■ TASK STATEMENT:
Your answer should be the exact lines of the data below from the one containing "def BlockMet (s" through the one containing "ReleaseMet s u"; please include nothing else.

(Data extracted from a collection)
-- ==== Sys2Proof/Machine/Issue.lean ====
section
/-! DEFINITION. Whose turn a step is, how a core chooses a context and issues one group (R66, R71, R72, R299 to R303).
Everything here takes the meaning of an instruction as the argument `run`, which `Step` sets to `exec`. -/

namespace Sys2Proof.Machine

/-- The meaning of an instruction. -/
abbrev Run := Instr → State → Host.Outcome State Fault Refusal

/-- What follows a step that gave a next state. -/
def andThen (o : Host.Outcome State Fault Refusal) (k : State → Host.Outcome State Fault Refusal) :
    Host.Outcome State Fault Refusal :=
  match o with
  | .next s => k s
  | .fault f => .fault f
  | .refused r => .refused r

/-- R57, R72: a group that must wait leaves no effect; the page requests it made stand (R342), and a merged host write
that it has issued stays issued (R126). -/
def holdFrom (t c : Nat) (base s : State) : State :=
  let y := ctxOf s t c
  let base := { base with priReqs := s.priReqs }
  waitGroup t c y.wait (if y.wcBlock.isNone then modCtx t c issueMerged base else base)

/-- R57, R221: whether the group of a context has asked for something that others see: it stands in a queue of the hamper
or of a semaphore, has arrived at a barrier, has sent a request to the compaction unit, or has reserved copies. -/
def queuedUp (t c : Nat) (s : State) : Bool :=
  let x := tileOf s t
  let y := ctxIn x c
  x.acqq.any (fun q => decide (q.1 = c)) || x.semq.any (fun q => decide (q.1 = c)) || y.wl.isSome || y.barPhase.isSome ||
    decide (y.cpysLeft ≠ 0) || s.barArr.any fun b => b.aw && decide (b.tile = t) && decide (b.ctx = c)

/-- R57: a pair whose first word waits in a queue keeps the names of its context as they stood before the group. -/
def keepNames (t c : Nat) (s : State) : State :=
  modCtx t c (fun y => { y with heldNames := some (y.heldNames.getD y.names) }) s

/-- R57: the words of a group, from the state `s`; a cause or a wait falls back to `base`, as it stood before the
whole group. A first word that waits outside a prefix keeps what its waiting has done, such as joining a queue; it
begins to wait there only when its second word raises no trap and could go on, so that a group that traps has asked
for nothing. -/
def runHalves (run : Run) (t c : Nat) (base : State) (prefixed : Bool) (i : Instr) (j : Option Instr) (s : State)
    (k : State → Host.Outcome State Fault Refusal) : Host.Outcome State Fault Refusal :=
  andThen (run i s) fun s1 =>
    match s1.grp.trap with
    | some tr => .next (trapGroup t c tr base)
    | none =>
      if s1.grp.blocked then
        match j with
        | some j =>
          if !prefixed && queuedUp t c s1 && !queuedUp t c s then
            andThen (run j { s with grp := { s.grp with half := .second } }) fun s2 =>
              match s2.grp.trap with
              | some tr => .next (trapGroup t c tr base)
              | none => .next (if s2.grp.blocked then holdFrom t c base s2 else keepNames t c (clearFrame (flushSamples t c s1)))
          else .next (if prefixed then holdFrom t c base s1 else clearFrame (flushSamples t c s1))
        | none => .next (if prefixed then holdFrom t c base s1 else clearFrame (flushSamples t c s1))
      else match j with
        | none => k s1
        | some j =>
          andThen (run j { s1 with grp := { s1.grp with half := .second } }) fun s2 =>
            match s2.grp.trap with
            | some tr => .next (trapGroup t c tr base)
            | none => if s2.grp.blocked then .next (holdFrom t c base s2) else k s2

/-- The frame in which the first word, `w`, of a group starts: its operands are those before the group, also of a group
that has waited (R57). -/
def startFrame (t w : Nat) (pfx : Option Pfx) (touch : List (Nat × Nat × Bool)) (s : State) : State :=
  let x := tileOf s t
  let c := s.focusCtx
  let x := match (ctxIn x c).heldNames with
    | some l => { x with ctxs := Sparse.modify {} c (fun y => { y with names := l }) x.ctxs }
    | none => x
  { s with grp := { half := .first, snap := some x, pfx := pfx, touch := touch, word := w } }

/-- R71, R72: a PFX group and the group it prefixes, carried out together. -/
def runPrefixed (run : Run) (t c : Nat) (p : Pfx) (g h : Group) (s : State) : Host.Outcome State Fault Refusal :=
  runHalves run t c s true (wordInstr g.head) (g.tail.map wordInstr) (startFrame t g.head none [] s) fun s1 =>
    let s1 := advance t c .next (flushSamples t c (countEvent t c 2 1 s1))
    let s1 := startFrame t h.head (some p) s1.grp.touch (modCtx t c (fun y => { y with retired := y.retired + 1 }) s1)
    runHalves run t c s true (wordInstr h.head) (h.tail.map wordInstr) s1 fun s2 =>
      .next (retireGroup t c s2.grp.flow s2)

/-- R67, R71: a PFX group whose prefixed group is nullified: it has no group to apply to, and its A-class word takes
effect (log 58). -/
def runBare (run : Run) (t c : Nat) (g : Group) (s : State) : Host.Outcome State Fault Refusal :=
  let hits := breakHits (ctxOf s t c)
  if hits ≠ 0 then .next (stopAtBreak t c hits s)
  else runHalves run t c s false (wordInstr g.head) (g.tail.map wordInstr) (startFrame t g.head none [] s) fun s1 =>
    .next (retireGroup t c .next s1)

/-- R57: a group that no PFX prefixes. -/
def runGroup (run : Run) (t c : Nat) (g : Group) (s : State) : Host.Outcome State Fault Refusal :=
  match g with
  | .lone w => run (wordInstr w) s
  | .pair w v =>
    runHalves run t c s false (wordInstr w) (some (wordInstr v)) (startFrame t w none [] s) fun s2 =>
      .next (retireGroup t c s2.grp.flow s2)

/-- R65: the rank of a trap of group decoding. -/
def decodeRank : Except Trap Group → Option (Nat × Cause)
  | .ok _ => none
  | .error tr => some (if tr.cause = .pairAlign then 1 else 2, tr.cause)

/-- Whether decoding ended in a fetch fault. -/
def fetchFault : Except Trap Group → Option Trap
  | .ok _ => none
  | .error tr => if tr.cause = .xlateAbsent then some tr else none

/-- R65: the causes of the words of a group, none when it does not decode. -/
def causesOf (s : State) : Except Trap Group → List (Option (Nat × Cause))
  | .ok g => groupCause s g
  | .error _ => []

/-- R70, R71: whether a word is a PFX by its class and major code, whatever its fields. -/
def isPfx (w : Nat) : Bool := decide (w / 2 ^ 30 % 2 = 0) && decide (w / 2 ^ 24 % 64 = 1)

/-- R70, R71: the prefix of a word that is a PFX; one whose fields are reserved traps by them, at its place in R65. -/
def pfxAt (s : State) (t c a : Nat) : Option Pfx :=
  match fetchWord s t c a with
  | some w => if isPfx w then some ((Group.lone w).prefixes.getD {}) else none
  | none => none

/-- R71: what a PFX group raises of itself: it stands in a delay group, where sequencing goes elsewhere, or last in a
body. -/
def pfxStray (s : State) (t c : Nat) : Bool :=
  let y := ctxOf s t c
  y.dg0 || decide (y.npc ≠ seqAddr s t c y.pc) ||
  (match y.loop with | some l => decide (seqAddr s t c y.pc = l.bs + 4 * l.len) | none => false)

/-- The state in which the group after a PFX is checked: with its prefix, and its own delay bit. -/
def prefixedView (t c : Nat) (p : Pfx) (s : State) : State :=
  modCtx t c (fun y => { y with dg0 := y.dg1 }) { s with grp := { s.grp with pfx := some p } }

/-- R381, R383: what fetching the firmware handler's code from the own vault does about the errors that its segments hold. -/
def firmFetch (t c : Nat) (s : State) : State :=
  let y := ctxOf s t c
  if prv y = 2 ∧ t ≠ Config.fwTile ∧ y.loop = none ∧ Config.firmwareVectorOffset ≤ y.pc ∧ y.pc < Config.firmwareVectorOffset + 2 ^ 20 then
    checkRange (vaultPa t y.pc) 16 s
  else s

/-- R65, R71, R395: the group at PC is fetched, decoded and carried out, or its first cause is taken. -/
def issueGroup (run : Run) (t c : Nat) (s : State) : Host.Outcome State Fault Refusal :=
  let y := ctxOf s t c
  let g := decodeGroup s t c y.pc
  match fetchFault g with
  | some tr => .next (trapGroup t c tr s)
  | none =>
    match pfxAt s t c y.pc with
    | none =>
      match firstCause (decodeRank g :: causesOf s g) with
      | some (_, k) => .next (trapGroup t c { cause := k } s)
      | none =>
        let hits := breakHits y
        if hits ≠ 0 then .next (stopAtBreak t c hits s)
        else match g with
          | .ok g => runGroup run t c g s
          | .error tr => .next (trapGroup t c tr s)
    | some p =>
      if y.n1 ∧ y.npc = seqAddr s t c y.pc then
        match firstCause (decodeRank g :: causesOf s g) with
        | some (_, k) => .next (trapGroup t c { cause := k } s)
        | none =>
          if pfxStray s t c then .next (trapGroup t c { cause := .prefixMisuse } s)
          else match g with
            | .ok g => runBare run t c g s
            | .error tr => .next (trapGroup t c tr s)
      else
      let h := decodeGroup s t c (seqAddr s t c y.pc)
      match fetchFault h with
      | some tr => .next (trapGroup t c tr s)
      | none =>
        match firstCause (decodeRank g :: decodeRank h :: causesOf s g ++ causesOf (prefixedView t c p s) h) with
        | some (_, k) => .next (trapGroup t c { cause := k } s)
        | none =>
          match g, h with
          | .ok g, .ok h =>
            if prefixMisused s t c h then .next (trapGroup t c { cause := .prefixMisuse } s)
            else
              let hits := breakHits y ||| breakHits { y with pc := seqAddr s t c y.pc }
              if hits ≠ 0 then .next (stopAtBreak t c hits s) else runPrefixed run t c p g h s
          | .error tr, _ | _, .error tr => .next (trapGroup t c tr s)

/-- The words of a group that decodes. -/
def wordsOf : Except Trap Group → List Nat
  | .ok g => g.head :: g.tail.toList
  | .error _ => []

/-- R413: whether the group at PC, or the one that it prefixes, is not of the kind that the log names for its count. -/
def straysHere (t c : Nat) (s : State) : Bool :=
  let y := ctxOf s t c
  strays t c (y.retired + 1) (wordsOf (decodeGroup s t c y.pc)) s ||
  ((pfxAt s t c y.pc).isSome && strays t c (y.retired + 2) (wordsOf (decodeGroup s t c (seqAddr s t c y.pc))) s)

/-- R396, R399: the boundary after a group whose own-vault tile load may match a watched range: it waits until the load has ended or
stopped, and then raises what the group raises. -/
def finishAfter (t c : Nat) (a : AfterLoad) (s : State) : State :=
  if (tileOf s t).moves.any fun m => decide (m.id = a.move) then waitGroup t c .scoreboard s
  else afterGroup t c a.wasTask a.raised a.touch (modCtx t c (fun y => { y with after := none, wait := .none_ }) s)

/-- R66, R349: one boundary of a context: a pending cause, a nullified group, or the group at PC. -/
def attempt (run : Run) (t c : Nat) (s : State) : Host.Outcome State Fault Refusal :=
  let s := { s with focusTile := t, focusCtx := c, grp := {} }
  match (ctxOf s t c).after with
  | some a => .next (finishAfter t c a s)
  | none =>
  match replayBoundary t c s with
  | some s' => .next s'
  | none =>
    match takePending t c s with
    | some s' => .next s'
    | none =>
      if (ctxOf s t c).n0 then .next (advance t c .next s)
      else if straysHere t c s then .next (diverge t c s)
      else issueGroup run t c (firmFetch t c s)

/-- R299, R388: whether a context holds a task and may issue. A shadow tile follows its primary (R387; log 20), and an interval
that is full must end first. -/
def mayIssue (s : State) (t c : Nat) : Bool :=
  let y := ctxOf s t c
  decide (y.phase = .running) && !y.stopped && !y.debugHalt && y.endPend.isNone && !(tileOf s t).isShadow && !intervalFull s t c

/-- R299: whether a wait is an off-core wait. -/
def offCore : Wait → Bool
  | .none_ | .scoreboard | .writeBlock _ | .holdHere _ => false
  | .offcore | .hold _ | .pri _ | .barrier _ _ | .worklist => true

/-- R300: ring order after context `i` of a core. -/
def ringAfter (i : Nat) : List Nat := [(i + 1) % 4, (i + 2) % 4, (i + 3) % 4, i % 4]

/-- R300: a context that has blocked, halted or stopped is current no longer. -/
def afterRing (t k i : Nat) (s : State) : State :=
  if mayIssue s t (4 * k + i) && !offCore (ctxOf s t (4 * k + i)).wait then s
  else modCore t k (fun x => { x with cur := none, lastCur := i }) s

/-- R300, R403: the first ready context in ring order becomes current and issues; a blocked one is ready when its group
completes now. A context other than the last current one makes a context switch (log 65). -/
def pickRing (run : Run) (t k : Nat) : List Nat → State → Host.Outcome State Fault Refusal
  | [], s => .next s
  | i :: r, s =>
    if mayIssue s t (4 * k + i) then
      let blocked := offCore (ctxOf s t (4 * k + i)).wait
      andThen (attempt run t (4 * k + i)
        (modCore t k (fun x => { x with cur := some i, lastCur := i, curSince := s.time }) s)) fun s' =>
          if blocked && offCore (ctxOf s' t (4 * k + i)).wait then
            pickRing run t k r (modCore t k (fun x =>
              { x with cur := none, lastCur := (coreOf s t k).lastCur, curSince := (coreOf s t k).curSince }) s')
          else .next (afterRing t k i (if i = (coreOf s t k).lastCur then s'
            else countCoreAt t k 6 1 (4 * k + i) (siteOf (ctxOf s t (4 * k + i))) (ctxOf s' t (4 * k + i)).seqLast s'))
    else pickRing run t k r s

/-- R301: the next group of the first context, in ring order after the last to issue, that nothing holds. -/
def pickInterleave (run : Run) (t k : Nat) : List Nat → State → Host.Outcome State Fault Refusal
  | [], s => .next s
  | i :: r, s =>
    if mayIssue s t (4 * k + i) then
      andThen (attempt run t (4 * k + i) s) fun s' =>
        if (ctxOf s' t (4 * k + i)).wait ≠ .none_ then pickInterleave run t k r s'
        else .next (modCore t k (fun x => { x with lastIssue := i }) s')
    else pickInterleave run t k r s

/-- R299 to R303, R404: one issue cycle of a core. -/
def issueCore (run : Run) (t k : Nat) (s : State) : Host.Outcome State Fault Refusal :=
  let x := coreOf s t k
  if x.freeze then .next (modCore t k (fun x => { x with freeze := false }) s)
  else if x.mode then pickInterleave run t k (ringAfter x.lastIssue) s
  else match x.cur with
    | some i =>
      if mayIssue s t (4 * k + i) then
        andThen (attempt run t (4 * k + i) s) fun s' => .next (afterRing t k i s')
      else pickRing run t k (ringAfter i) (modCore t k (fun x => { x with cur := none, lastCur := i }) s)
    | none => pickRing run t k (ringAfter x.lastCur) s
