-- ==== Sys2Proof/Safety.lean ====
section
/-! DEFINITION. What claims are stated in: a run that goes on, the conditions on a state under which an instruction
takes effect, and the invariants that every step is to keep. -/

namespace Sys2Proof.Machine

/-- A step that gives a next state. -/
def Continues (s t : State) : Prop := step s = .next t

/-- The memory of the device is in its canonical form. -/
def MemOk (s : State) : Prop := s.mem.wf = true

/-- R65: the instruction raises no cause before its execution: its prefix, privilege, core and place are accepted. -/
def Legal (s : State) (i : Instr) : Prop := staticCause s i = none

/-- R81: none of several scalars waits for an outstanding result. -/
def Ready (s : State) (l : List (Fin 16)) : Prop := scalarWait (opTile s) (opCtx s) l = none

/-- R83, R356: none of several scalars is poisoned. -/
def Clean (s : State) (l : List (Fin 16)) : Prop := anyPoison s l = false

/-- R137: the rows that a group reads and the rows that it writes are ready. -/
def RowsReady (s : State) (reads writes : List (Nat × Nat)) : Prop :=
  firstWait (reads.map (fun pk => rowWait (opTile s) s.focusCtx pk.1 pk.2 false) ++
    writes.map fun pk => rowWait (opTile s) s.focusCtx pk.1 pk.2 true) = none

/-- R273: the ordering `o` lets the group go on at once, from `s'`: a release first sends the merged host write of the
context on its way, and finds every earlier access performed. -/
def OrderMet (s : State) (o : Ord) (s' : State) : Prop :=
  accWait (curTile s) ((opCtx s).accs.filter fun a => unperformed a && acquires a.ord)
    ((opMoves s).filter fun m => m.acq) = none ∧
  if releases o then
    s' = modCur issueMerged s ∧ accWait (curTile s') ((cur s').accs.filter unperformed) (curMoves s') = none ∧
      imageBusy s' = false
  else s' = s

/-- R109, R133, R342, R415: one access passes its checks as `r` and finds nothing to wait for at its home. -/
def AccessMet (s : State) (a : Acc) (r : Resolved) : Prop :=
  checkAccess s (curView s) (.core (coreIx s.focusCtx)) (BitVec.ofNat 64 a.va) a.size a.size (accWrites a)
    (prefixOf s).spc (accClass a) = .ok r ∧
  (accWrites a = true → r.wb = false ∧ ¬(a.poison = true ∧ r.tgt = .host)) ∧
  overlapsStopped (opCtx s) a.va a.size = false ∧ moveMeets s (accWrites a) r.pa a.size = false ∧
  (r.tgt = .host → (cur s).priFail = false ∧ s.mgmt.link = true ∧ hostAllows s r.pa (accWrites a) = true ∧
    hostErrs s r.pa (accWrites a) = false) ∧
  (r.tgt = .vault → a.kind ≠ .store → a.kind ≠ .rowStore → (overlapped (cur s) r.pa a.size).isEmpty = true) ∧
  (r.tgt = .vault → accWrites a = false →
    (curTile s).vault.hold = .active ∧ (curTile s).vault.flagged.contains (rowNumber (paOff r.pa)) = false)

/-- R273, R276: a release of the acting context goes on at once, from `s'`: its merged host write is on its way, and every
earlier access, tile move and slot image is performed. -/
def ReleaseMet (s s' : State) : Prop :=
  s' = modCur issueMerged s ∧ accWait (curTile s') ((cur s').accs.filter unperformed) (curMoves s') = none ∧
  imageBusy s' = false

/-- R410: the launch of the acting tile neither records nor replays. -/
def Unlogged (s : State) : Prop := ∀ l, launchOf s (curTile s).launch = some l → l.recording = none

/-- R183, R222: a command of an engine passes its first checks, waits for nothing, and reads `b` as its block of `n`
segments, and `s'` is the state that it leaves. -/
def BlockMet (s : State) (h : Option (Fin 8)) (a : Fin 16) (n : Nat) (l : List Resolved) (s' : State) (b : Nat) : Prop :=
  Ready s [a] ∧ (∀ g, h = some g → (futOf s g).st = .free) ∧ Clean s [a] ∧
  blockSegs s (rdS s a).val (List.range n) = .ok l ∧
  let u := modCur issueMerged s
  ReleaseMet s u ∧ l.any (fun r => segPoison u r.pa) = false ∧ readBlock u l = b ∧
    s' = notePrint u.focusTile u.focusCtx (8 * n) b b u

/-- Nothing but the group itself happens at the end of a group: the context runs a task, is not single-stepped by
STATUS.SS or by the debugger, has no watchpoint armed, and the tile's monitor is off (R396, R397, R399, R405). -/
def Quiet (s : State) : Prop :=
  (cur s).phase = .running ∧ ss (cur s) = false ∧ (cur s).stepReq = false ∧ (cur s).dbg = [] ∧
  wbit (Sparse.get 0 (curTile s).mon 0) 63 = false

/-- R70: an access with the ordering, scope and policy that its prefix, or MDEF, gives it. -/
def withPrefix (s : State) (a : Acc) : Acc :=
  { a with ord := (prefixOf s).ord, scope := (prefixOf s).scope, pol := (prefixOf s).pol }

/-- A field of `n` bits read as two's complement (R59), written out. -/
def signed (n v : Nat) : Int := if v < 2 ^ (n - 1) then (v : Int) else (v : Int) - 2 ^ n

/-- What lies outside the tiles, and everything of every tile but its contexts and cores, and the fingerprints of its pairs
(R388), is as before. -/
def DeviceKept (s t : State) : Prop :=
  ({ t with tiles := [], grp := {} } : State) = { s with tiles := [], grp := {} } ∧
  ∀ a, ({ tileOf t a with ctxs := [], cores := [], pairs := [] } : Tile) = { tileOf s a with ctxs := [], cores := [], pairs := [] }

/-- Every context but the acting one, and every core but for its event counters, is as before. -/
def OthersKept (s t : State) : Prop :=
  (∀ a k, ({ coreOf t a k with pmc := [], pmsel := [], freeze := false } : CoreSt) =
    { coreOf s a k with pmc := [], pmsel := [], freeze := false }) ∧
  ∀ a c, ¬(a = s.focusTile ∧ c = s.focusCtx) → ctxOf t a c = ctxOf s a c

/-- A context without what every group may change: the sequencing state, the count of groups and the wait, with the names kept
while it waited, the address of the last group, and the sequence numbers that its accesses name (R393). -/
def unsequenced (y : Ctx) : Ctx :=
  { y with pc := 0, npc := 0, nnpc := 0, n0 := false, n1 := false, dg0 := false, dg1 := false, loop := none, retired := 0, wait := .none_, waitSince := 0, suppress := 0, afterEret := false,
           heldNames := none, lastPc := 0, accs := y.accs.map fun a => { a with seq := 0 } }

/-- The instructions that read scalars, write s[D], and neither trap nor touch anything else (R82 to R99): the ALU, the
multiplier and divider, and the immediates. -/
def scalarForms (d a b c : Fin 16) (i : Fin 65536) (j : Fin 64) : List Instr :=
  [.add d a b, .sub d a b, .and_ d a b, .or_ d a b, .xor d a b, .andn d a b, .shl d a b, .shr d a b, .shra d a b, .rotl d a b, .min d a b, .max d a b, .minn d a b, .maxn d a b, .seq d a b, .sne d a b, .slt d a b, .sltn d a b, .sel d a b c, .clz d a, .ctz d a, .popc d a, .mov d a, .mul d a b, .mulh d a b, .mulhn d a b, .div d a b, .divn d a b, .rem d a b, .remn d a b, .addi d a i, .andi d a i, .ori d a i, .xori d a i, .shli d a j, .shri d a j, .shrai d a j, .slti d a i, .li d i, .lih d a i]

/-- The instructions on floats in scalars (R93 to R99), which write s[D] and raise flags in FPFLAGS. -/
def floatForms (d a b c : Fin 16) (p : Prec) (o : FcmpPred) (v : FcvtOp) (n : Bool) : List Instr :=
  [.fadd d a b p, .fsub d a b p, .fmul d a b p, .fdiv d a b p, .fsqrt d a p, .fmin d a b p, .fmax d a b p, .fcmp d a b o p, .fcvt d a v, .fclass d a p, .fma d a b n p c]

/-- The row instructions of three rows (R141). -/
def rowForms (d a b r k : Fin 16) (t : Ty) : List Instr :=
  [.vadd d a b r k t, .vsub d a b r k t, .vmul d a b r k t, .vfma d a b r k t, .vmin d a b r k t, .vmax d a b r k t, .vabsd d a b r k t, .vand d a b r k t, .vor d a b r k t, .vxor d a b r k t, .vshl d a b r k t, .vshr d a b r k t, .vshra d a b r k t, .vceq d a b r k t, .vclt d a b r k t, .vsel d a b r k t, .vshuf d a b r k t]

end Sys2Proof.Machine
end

■ FINAL ANSWER:
def BlockMet (s : State) (h : Option (Fin 8)) (a : Fin 16) (n : Nat) (l : List Resolved) (s' : State) (b : Nat) : Prop :=
  Ready s [a] ∧ (∀ g, h = some g → (futOf s g).st = .free) ∧ Clean s [a] ∧
  blockSegs s (rdS s a).val (List.range n) = .ok l ∧
  let u := modCur issueMerged s
  ReleaseMet s u ∧ l.any (fun r => segPoison u r.pa) = false ∧ readBlock u l = b ∧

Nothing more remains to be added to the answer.